Monday, April 2, 2012

STM32W-RFCKIT as a low cost 802.15.4 / ZigBee network analyzer

Only a few years ago 802.15.4 / ZigBee network analyzers were an expensive affair. Now, many of the low cost evaluation kits from manufacturers such as Microchip, Texas Instruments and ST Microelectronics can be configured as network analyzers.

This morning I took delivery of a ST Microelectronics STM32W-RFCKIT (€33 from Mouser). I was pleasantly surprised that it too has a network analyzer in the form of a Wireshark bridge. These days Wireshark is the only game in town for packet analysis, so this was a smart move.

The kit comes in two pieces: a remote control device with 6 buttons and a dongle for the PC.

Unfortunately all this is Windows software.
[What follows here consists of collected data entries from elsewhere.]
-- ==== Sys2Proof/Machine/CascadeBlocks.lean ====
section
/-! DEFINITION. Machine/CascadeBlocks.lean: the 64b/66b blocks of a port's stream (R209): the data blocks of a frame (R210), the
control block of an ordered set (R211), their scrambling, and the lane of each. -/

namespace Sys2Proof.Machine
open Sys2Proof

/-- A 64b/66b block: its sync header and its 64 bits of payload, lowest bit sent first. -/
structure Block where
  header  : BitVec 2
  payload : BitVec 64
  deriving DecidableEq, Repr

/-- A data block, with sync header 01 (R209). -/
def dataBlock (v : Nat) : Block := ⟨0b01#2, BitVec.ofNat 64 v⟩

/-- The 25 data blocks of a frame: its 192 bits of each step, then the tags and the check (R210). -/
def frameBlocks (f : FrameIn) : List Block :=
  (List.range 24).map (fun k => dataBlock (bitsOf f.pay.toNat (64 * k) 64)) ++
    [dataBlock (f.tags.toNat + 2 ^ 32 * f.crc.toNat)]

/-- The 48 bits of an ordered set's fields. The spec gives their widths; they stand in the order of R211's table, the first in
the lowest bits (DESIGN CHOICE, log entry 227). -/
def setFields (code f1 f2 f3 : Nat) : Nat :=
  match code with
  | 0x02 => f1 + 2 ^ 3 * f2 + 2 ^ 9 * f3
  | 0x10 => f1 + 2 ^ 16 * f2
  | 0x20 => f1 + 2 ^ 8 * f2 + 2 ^ 24 * f3
  | 0x21 => f1 + 2 ^ 8 * f2 + 2 ^ 14 * f3
  | _ => f1

/-- The control block of an ordered set: sync header 10, block type 0x4B, the code, and the fields (R209, R211). -/
def setBlock (code f1 f2 f3 : Nat) : Block :=
  ⟨0b10#2, BitVec.ofNat 64 (0x4B + 2 ^ 8 * code + 2 ^ 16 * (setFields code f1 f2 f3 % 2 ^ 48))⟩

/-- IDLE, which fills the stream where nothing else is sent (R211). -/
def idleBlock : Block := setBlock 0x01 0 0 0

/-- The blocks an output of the device is on a port, before scrambling. -/
def portBlocks (n : Nat) (o : Output) : List Block :=
  match o with
  | .frame p _ f => if p = n then frameBlocks f else []
  | .ordered p code f1 f2 f3 => if p = n then [setBlock code f1 f2 f3] else []
  | _ => []

/-- Scramble one bit with the self-synchronising scrambler of IEEE 802.3 clause 49, whose polynomial is 1 + x^39 + x^58
(PRESUMED: the spec names the clause and not the polynomial; log entry 227). The state holds the last 58 bits sent, newest
lowest. -/
def scrambleBit (st : BitVec 58) (d : Bool) : Bool × BitVec 58 :=
  let o := (d != st.getLsbD 38) != st.getLsbD 57
  (o, (st <<< 1) ||| BitVec.ofNat 58 (b2n o))

/-- Scramble the payload of a block; sync headers are sent as they are. -/
def scrambleBlock (st : BitVec 58) (b : Block) : Block × BitVec 58 :=
  let r := (List.range 64).foldl (fun (a : Nat × BitVec 58) i =>
    let x := scrambleBit a.2 (b.payload.getLsbD i)
    (a.1 + b2n x.1 * 2 ^ i, x.2)) (0, st)
  (⟨b.header, BitVec.ofNat 64 r.1⟩, r.2)

/-- Scramble the blocks of a stream. -/
def scramble (st : BitVec 58) : List Block → List Block
  | [] => []
  | b :: r => (scrambleBlock st b).1 :: scramble (scrambleBlock st b).2 r

/-- Block k of the stream goes out on lane k mod 8 (R209). -/
def stripe (k : Nat) : List Block → List (Nat × Block)
  | [] => []
  | b :: r => (k % 8, b) :: stripe (k + 1) r

/-- What a port has sent, as its lanes carry it, from a state of the scrambler and a number of blocks sent before; the IDLE
blocks between are the clock's (log entry 227). -/
def State.laneStream (s : State) (n : Nat) (st : BitVec 58) (k : Nat) : List (Nat × Block) :=
  stripe k (scramble st (s.outbox.flatMap (portBlocks n)))

end Sys2Proof.Machine
end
So I powered up a Windows XP virtual machine, and installed the software from the ZIP file SW application to interface Wireshark packet capture tool (AN3406). I also needed to install Wireshark for Windows. I plugged in the dongle and assigned the USB device to my Windows VM (this is the same as physically plugging in the device if it was a real computer). Then the usual windows new hardware detection and driver installation. (I can never quite understand what is going on with Windows when new hardware is plugged in. I did a reboot also, but that was more out of habit... it might not have been  necessary).

Next, start the STM32W108 Wireshark Server. In the Settings menu set the location of the Wireshark application (usually under Program Files/Wireshark) if this has not been already set.

Right out of the box, the dongle does not have the right firmware installed. So select the Tools menu and select "Flasher". Click the 'Flash' button and all going well, the packet sniffer firmware will be transferred onto the dongle.

Now back to the main window of the Wireshark Server application. Select the right serial port. The Play button should now become active. Hit the play button and all going well Wireshark should start sniffing packets from the dongle.

Linux is my OS of choice, so it would be great to have this working without having to boot a Windows VM. Unfortunately it seems that despite the wise choice of using the Wireshark tool and extolling the virtues of open source code in the documentation, they've neglected to include the source code for the firmware and server software. However it shouldn't be too difficult to reverse engineer. If I get a chance over the coming days I'll give it a stab.

A screen grab of  Wireshark sniffing 802.15.4 / ZigBee packets from the dongle supplied with the STM32W-RFCKIT.
Update (3 April 2012): I just exchanged emails with STM tech support to see if there were willing to share the sniffer firmware source code. Unfortunately they are not. So it's either reverse engineer what's already there or write new firmware.

Update (7 April 2012): I did a quick comparison with the STM32W dongle vs my Microchip ZENA (first version). Both devices are on my desk, about 50cm apart. I ran a Wireshark session on both devices at the same time on the same channel. After a few minutes the STM32W device captured 424 packets vs 290 packets from the ZENA.  It seems the STM32W-RFCKIT makes for a better packet sniffer!

Update (9 April 2012): I've made good progress reverse engineering the firmware protocol. I've now got a Linux command line tool (written in C) that will dump packet hex to terminal and allows the 802.15.4. channel to be changed. I hope to release the first version of the Linux Wireshark server in the next few days.

Update (12 April 2012): The first version of the Linux Wireshark server has been released.